Paul F Cockburn examines the habitual ‘borrowing’ of favourite characters from Scottish fiction

by Paul F Cockburn

The cover of Castle Macnab by Robert J Harris
The cover of Castle Macnab by Robert J Harris

Back in 2012, the Scottish author and screenwriter Ewan Morrison introduced at least a few Guardian readers to a literary phenomenon with a pedigree older than most probably had thought: “fan fiction”, or “fanfic”.

In its simplest form, fanfic is when people write their own stories using characters and scenarios taken from their favourite novels, TV shows, films, or even real life—oh yes, believe it or not, there’s actually fanfic out there about pop stars like Justin Bieber and Harry Styles.

The ‘hook’ on which Morrison hung that particular Guardian article was the then-global success of E L James’s Fifty Shades of Grey, which the author had developed from her early fanfic based on characters from Stephanie Meyer’s ‘vampires-versus-werewolves’ Twilight Saga. Since Fifty Shades had “hit 31 million sales in 37 countries,” he pointed out, “worried voices are asking: is this the beginning of an era in which fanfic overthrows original creation?”

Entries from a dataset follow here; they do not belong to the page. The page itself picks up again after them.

-- ==== Sys2Proof/Certificates/Slice0/Obligations.lean ====
section
/-! DEFINITION. The statements for the provers, group by group of the commands. -/

open Sys2Proof Sys2Proof.Machine

/-! ## The block as a whole -/

/-- A step runs the command at the front of the queue on the block with the rest of the queue. With no command waiting one ACLK cycle
passes, which is the model's choice (log entry 2). -/
def Obligations.FrontCommandRuns : Prop :=
  (∀ (s : State) (c : Instr) (rest : List Instr), step { s with pending := c :: rest } = exec c { s with pending := rest }) ∧
  (∀ (s : State), s.pending = [] → step s = .next { s with now := s.now + 1 })

/-- No command touches the commands that wait behind it; the queue is the model's (log entries 1, 38). -/
def Obligations.WaitingQueueKept : Prop :=
  ∀ (c : Instr) (s t : State), exec c s = .next t → t.pending = s.pending

/-- Every part of the block that is not among those a command may change is the same after it, for every command and every state. -/
def Obligations.FrameOfEveryCommand : Prop :=
  ∀ (c : Instr) (s t : State), exec c s = .next t → ∀ x : Part, x ∉ touched c → x.same s t

/-- R10, R14, R485, R490, R562, R654, R656, R670, R677: what the block holds right after reset, where the spec gives it. -/
def Obligations.ResetState : Prop :=
  let s := State.reset
  s.pending = [] ∧ s.halted = false ∧ s.now = 0 ∧ s.memWf = true ∧
    s.rd Reg.PWR_GAIN = 0x3F800000 ∧ s.fget Reg.PWR_LIM_STAT Fld.PWR_LIM_STAT_CAL_COUNT = 0 ∧
    s.fget Reg.PWR_LIM_STAT Fld.PWR_LIM_STAT_FIRST_USE = 1 ∧ s.fget Reg.PWR_LIM_STAT Fld.PWR_LIM_STAT_VF_IDX = 2 ∧
    s.fget Reg.PWR_CAP Fld.PWR_CAP_W = 1200 ∧ s.fget Reg.PWR_LIM_CTRL Fld.PWR_LIM_CTRL_FF_EN = 0 ∧
    s.fget Reg.GLB_RST_COUNT Fld.GLB_RST_COUNT_WARM = 0 ∧
    (∀ p, p ∈ allParts → s.partState p = 0 ∧ s.rd (Reg.KEY_PEPOCH p) = 0) ∧
    ∀ n, n < 256 → s.key n = {}

/-- Device memory at reset is in the canonical form of log entry 5. -/
def Obligations.ResetMemoryCanonical : Prop := State.reset.memWf = true

/-- Every step keeps device memory in its canonical form (log entry 5): addresses rise strictly, and none of them lists what an unlisted
one reads as. -/
def Obligations.StepKeepsMemoryCanonical : Prop :=
  ∀ (s t : State), s.memWf = true → step s = .next t → t.memWf = true

/-- R708: no step clears a bit of the life-cycle codeword. -/
def Obligations.LifecycleBitsOneWay : Prop :=
  ∀ (s t : State), step s = .next t → ∀ i, bitOf s.fuses.code i = true → bitOf t.fuses.code i = true

/-- R13, R15 to R17: a whole write of a register without an effect of its own changes each field as its access code says, no other bit of
the register, no other register and no other part of the block, but for the vector that an interrupt enable's write may raise (R596); a
write with a byte enable missing changes nothing. -/
def Obligations.RegisterWriteByAccessCode : Prop :=
  (∀ (s : State) (r : RegReq) (a : Nat) (v : Word) (errs : List ReadErr) (d : RegDesc) (ix : List Nat),
    s.grants r a = true → aliasOf r.who a = a → a % 4 = 0 → rgnWord a = none → regDesc a = some (d, ix) →
    s.regPut r.who a v errs = s.regWrite a v → Gives (.registerWrite r a v errs) s fun t =>
      (∀ f ∈ d.fields, let x := f.fld.get v
        let old := f.fld.get (s.rd a)
        let new := f.fld.get (t.rd a)
        match f.acc with
        | .rw => new = if f.isDefined x = true then x else old
        | .rwl => new = if s.lockOf a = false ∧ f.isDefined x = true then x else old
        | .w1c => ∀ k, k < f.fld.width → bitOf new k = (bitOf old k && !bitOf x k)
        | .w1s => ∀ k, k < f.fld.width → bitOf new k = (bitOf old k || bitOf x k)
        | _ => new = old) ∧
      (∀ k, k < 32 → (∀ f ∈ d.fields, k < f.fld.lo ∨ f.fld.lo + f.fld.width ≤ k) → (t.rd a).getLsbD k = (s.rd a).getLsbD k) ∧
      (∀ b, b ≠ a → t.rd b = s.rd b) ∧ ∀ x : Part, x ≠ .regs → (x = .out → s.intSource a = none) → x.same s t) ∧
  (∀ (s : State) (r : RegReq) (a : Nat) (v : Word) (errs : List ReadErr), s.answers r a = true → aliasOf r.who a = a → a % 4 = 0 →
    rgnWord a = none → r.be % 16 ≠ 15 → Gives (.registerWrite r a v errs) s fun t => t = s) ∧
  (∀ (s : State) (a : Nat) (d : RegDesc) (ix : List Nat), regDesc a = some (d, ix) → ∀ k, k < 32 →
    (∀ f ∈ d.fields, k < f.fld.lo ∨ f.fld.lo + f.fld.width ≤ k) → (s.regRead a (s.rd a)).getLsbD k = false)

/-- R18: an offset that no register occupies reads 0, takes no write and records no error. -/
def Obligations.UnoccupiedOffset : Prop :=
  ∀ (s : State) (r : RegReq) (a : Nat), s.answers r a = true → aliasOf r.who a = a → a % 4 = 0 → regDesc a = none →
    isPairLo a = false → (4 ≤ a → isPairLo (a - 4) = false) → (a < Reg.DBG_WIN_DATA 0 ∨ Reg.DBG_WIN_DATA 0 + 4096 ≤ a) →
    (Gives (.rcRead r a) s fun t => t = s.emit (.readDone r.who a [0])) ∧
    (∀ v errs, rgnWord a = none → Gives (.registerWrite r a v errs) s fun t => t = s)

/-- R27, R562: a function reaches its own BAR0 alone, and that only in the states of its partition, and with the T bit, that the table
of R562 gives: any other access, of one dword or of two, changes nothing. What the device answers is in `out`. -/
def Obligations.FunctionReach : Prop :=
  ∀ (s : State) (r : RegReq) (n a : Nat) (v : Word) (errs : List ReadErr), r.who = n + 2 → 1 ≤ n → n ≤ 4 → rgnWord (a / 4 * 4) = none →
    rgnWord ((a + 3) / 4 * 4) = none → regFn ((a + 3) / 4 * 4) = regFn a →
    (regFn a ≠ n ∨ s.vfs < n ∨ s.partState n = 3 ∨ s.partState n = 5 ∨ (s.partState n ≤ 2 ∧ r.trusted = true) ∨
      (s.partState n = 4 ∧ (r.trusted = false ∨ s.fget (Reg.PRT_STATE n) Fld.PRT_STATE_TDI ≠ 2))) →
    (Gives (.registerWrite r a v errs) s fun t => ∀ x : Part, x ≠ .out → x.same s t) ∧
    (Gives (.rcRead r a) s fun t => ∀ x : Part, x ≠ .out → x.same s t)

/-- R670: `PWR_CAP`: what a write outside 680 to 1,200 W does, what an accepted write sets and what the next estimate takes from it,
and how the register reads. -/
def Obligations.OperatorCap : Prop :=
  (∀ (s : State) (r : RegReq) (v : Word), s.grants r Reg.PWR_CAP = true →
    Gives (.pwrCapWrite r v) s fun t => let w := Fld.PWR_CAP_W.get v
      if 680 ≤ w ∧ w ≤ 1200 then
        t.rd Reg.PWR_CAP = Fld.PWR_CAP_W.put (s.rd Reg.PWR_CAP) w ∧ t.envelope 4 = some (1000 * w) ∧
          ∀ b, b ≠ Reg.PWR_CAP → t.rd b = s.rd b
      else
        t.fget Reg.PWR_INT_STATUS Fld.PWR_INT_STATUS_CAP_REJECT = 1 ∧ ∀ b, b ≠ Reg.PWR_INT_STATUS → t.rd b = s.rd b) ∧
  State.reset.fget Reg.PWR_CAP Fld.PWR_CAP_W = 1200 ∧
  (∀ s : State, (s.shown Reg.PWR_CAP).toNat = s.fget Reg.PWR_CAP Fld.PWR_CAP_W)

/-- R679, R680, R654, R673, R722: the warm resets keep uptime, the gain, its count, `THERMTRIP` and the durations, and count themselves;
the cold ones return them; and every reset but one of cause 8 leaves the debug level NONE. Each is the first trigger of its cycle; a second
one is in `ResetRowsComplete`. -/
def Obligations.ResetsKeepRetention : Prop :=
  let warm (s t : State) : Prop :=
    t.now = s.now ∧ t.rd Reg.PWR_GAIN = s.rd Reg.PWR_GAIN ∧
      t.fget Reg.PWR_LIM_STAT Fld.PWR_LIM_STAT_CAL_COUNT = s.fget Reg.PWR_LIM_STAT Fld.PWR_LIM_STAT_CAL_COUNT ∧
      t.fget Reg.PWR_INT_STATUS Fld.PWR_INT_STATUS_THERMTRIP = s.fget Reg.PWR_INT_STATUS Fld.PWR_INT_STATUS_THERMTRIP ∧
      (∀ r, r < 5 → t.rd (Reg.PWR_THR_DUR_LO r) = s.rd (Reg.PWR_THR_DUR_LO r) ∧ t.rd (Reg.PWR_THR_DUR_HI r) = s.rd (Reg.PWR_THR_DUR_HI r)) ∧
      t.fget Reg.GLB_RST_COUNT Fld.GLB_RST_COUNT_WARM = min (s.fget Reg.GLB_RST_COUNT Fld.GLB_RST_COUNT_WARM + 1) 65535 ∧
      t.fget Reg.LCS_STAT Fld.LCS_STAT_LEVEL = 0 ∧ t.fget Reg.PWR_CAP Fld.PWR_CAP_W = 1200
  let cold (t : State) : Prop :=
    t.now = 0 ∧ t.rd Reg.PWR_GAIN = 0x3F800000 ∧ t.fget Reg.PWR_LIM_STAT Fld.PWR_LIM_STAT_CAL_COUNT = 0 ∧
      t.fget Reg.PWR_INT_STATUS Fld.PWR_INT_STATUS_THERMTRIP = 0 ∧
      (∀ r, r < 5 → t.rd (Reg.PWR_THR_DUR_LO r) = 0 ∧ t.rd (Reg.PWR_THR_DUR_HI r) = 0) ∧
      t.fget Reg.GLB_RST_COUNT Fld.GLB_RST_COUNT_WARM = 0 ∧ t.fget Reg.LCS_STAT Fld.LCS_STAT_LEVEL = 0
  (∀ (s : State), s.resetNow = none → Gives .hotReset s (warm s) ∧ Gives .perstAssert s (warm s) ∧ Gives .brownout s cold) ∧
  (∀ (s : State) (ms : Nat), s.resetNow = none → s.power.off = false ∨ s.power.rails = true → Gives (.powerOn ms) s cold) ∧
  (∀ (s : State), s.resetNow = none → s.bootDone = true → Gives .keeperWatchdog s (warm s)) ∧
  (∀ (s : State) (r : RegReq) (v : Word), s.resetNow = none → s.grants r Reg.GLB_RST_CTRL = true → Fld.GLB_RST_CTRL_KEY.get v = 0xA5C3 →
    Fld.GLB_RST_CTRL_WARM.get v = 1 → Gives (.warmResetCmd r v) s (warm s))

Morrison dismissed such “paradigm-shift apocalypticism”, not least because fanfic has a far lengthier history and diversity than you might imagine. Yes, he accepted that it had “multiplied exponentially with the invention of the internet” and, as he pointed out, some professional writers were dead set against it. Interview with the Vampire author Anne Rice went as far as writing publicly to her fans, vigorously defending her copyright: “It upsets me terribly to even think about fan fiction with my characters.” Yet in contrast, J K Rowling was initially “flattered people wanted to write their own stories” based on her Harry Potternovels—just as long as they didn’t try to make money from them!

If there is any distinction in fanfic, this is arguably the only one that matters. The vast majority of fanfic is written and distributed with genuinely no financial imperative; the point is for people to express themselves, not make a buck. Their work is freely shared in print and online – on sites such as Commaful, fanfiction.net, and Archive Of Our Own – in what might be charitably called democratic creativity. In contrast, there is a far smaller proportion which is published by proper publishers and found in bookshops which deliberately don’t have any shelves labeled as “fanfic”. Inevitably, money is involved at every stage of the process.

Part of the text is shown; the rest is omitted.